▸ **EXERCISE OBJECTIVE**: Using the records below, count the lines with "ackSeq" in them. Give the number only.

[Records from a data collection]
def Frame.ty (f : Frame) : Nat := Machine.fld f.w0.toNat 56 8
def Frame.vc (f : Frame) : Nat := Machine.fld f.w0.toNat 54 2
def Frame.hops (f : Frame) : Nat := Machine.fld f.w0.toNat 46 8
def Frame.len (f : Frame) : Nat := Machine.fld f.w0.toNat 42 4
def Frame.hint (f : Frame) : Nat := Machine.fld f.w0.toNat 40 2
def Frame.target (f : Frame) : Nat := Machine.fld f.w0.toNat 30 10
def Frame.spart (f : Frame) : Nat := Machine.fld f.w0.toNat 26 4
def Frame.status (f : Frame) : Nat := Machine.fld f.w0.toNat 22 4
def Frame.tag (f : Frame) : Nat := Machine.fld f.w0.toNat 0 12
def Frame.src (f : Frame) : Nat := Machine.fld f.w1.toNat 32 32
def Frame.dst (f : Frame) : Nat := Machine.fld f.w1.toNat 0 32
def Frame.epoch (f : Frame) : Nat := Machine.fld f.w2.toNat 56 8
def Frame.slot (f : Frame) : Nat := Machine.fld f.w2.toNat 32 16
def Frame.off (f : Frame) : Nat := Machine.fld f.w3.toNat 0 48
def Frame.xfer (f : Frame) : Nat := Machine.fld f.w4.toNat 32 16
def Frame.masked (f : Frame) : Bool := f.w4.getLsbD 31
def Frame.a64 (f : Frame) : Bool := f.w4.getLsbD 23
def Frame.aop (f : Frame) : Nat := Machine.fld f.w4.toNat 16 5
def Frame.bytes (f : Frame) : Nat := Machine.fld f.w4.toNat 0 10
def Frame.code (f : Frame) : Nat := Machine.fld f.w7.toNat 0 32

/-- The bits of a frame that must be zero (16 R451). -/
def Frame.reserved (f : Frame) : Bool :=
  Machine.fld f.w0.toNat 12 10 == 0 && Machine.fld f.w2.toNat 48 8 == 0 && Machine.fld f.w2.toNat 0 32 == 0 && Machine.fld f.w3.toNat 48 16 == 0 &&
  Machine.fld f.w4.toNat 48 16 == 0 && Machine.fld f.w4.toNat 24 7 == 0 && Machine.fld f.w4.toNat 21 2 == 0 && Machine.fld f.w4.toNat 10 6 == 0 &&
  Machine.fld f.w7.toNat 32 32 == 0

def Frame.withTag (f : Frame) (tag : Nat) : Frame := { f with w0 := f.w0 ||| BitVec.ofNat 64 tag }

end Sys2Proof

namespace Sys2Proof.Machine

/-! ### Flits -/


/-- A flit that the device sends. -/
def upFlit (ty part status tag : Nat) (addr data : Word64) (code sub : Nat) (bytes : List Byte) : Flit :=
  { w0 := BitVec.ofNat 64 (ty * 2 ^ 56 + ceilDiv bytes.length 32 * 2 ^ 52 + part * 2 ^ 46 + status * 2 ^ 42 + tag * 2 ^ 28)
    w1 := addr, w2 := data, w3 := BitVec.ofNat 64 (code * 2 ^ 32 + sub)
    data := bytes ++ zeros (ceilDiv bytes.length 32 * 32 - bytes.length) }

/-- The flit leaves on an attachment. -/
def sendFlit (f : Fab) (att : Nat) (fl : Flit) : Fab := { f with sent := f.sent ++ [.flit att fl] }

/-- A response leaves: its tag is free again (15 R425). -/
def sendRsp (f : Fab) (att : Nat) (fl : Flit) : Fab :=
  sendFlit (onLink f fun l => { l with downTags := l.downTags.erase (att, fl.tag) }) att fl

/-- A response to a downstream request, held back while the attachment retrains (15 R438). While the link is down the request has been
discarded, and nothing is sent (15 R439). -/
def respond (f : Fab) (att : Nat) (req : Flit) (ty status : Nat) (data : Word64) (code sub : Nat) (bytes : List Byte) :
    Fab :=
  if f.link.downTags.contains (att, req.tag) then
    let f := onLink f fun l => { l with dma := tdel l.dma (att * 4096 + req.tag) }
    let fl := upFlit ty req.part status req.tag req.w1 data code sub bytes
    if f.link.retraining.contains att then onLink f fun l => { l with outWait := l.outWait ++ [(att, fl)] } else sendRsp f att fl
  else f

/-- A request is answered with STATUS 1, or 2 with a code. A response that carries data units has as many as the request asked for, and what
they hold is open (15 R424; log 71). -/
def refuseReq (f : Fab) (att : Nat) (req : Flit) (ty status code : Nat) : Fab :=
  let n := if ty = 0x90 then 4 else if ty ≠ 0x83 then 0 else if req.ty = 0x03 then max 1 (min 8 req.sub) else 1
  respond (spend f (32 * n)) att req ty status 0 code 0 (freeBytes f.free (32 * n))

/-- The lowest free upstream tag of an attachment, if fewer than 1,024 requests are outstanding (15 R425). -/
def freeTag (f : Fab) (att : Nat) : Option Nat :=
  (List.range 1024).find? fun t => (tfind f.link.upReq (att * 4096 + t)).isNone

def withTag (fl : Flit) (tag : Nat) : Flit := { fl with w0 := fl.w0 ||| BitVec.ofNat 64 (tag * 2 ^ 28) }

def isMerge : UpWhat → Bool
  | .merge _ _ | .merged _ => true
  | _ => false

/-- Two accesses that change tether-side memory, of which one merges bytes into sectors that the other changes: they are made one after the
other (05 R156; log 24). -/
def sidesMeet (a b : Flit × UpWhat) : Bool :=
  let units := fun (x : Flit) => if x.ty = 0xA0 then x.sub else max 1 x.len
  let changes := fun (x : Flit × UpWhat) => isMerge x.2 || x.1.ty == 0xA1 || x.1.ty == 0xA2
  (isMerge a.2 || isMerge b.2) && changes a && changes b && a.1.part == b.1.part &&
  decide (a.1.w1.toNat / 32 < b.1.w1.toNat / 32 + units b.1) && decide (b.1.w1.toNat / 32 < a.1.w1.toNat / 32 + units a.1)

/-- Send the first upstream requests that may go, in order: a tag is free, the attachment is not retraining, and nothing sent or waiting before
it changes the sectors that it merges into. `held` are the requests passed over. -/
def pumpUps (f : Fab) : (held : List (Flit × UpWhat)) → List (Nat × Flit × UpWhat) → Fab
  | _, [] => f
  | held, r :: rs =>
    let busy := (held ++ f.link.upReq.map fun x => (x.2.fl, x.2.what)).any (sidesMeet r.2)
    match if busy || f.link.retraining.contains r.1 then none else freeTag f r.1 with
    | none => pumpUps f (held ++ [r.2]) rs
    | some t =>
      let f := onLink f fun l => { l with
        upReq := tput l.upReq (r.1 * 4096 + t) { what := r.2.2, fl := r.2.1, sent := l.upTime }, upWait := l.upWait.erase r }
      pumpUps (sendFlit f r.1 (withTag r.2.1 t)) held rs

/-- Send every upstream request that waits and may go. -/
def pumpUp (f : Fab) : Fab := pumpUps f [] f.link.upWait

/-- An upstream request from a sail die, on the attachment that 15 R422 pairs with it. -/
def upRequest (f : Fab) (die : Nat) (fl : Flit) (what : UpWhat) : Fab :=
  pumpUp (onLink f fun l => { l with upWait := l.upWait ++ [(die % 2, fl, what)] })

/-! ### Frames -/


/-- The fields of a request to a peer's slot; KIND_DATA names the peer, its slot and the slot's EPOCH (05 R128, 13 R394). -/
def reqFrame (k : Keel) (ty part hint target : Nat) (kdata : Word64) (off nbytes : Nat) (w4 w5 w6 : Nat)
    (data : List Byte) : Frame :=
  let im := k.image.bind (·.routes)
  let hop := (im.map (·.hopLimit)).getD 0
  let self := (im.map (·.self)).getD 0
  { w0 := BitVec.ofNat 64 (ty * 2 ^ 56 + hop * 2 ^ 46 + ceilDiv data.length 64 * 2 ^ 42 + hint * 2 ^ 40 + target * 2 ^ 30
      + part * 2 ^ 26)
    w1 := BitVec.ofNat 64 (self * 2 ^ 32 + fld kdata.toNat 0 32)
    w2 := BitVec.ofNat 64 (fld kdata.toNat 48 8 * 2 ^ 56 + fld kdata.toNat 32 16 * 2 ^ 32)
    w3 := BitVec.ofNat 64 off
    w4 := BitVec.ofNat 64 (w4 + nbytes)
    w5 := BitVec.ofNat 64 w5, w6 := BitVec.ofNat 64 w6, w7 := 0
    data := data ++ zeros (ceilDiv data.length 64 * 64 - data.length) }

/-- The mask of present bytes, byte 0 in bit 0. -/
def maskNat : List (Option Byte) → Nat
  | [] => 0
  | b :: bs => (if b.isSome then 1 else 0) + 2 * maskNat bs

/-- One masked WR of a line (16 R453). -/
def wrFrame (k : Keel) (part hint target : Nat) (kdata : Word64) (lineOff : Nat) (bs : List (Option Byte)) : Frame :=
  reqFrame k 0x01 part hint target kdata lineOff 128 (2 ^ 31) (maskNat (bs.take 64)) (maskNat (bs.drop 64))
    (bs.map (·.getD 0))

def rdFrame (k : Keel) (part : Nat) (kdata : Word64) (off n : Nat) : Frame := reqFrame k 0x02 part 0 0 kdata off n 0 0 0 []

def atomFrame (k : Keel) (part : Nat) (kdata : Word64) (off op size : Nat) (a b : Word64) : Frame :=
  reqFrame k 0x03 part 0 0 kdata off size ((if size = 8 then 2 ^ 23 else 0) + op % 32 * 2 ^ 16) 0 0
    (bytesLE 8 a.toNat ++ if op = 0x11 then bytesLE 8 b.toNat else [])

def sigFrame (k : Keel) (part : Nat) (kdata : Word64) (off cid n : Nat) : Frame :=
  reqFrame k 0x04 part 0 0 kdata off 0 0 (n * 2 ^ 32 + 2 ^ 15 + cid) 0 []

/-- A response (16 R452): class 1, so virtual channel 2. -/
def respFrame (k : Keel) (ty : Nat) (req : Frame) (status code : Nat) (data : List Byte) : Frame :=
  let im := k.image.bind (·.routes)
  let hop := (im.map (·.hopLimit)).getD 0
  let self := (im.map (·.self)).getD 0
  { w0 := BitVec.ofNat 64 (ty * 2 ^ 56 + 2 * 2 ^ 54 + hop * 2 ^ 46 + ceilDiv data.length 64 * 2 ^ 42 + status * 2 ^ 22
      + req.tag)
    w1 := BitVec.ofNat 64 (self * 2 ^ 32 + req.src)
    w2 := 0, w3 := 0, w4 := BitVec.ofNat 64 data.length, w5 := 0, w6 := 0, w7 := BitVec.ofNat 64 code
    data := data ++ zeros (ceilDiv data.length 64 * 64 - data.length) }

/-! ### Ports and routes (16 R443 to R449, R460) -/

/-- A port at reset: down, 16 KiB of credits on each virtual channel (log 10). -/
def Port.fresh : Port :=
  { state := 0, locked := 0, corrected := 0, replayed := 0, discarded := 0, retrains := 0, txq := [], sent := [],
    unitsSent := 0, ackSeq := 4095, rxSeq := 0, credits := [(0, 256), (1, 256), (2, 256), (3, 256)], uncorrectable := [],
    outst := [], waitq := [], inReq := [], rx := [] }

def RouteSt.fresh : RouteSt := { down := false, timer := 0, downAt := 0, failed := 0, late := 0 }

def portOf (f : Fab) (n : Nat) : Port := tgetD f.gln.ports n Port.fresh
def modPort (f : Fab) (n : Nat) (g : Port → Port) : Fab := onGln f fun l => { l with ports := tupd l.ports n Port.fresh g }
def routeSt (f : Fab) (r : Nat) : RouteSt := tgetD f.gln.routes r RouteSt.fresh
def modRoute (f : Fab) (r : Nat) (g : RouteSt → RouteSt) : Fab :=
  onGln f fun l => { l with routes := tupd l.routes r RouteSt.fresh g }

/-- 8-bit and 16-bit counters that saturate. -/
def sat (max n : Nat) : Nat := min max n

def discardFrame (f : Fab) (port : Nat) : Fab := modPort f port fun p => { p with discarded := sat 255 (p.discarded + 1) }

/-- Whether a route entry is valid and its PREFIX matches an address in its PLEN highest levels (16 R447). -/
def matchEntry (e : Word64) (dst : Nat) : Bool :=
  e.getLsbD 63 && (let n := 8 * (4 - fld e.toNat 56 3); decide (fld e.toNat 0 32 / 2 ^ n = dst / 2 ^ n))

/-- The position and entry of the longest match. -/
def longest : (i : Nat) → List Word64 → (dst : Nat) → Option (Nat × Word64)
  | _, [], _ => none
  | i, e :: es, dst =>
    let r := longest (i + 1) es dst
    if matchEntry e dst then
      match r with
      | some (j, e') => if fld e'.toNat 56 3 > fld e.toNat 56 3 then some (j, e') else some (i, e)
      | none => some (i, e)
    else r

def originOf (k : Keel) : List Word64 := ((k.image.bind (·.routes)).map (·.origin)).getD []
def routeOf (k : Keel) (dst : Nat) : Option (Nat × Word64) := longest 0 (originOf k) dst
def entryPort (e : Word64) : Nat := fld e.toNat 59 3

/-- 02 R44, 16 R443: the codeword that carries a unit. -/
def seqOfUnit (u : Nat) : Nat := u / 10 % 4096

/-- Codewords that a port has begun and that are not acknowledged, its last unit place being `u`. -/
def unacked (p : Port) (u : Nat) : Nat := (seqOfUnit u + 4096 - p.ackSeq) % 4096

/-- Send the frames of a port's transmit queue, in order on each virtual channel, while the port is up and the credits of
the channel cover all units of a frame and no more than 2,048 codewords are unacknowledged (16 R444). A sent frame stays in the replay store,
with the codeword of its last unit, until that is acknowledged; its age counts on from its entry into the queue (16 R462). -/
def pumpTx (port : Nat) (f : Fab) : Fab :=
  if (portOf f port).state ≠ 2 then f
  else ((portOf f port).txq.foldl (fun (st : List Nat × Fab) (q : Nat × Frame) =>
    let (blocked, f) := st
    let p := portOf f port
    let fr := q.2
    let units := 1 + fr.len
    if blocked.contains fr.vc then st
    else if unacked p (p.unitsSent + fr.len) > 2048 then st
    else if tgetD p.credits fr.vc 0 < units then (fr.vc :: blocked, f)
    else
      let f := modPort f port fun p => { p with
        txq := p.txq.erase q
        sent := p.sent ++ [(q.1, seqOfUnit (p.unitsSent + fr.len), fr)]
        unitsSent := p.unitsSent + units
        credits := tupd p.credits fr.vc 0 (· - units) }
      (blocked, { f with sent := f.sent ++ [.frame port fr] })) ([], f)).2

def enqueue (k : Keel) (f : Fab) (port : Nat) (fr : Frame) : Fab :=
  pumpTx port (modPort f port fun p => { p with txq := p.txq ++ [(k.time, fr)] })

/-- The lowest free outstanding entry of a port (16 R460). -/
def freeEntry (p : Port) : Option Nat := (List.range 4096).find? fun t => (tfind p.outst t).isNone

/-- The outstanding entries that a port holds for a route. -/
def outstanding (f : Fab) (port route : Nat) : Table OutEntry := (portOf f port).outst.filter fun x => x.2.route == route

▸ **RESPONSE TO THE TASK**: 2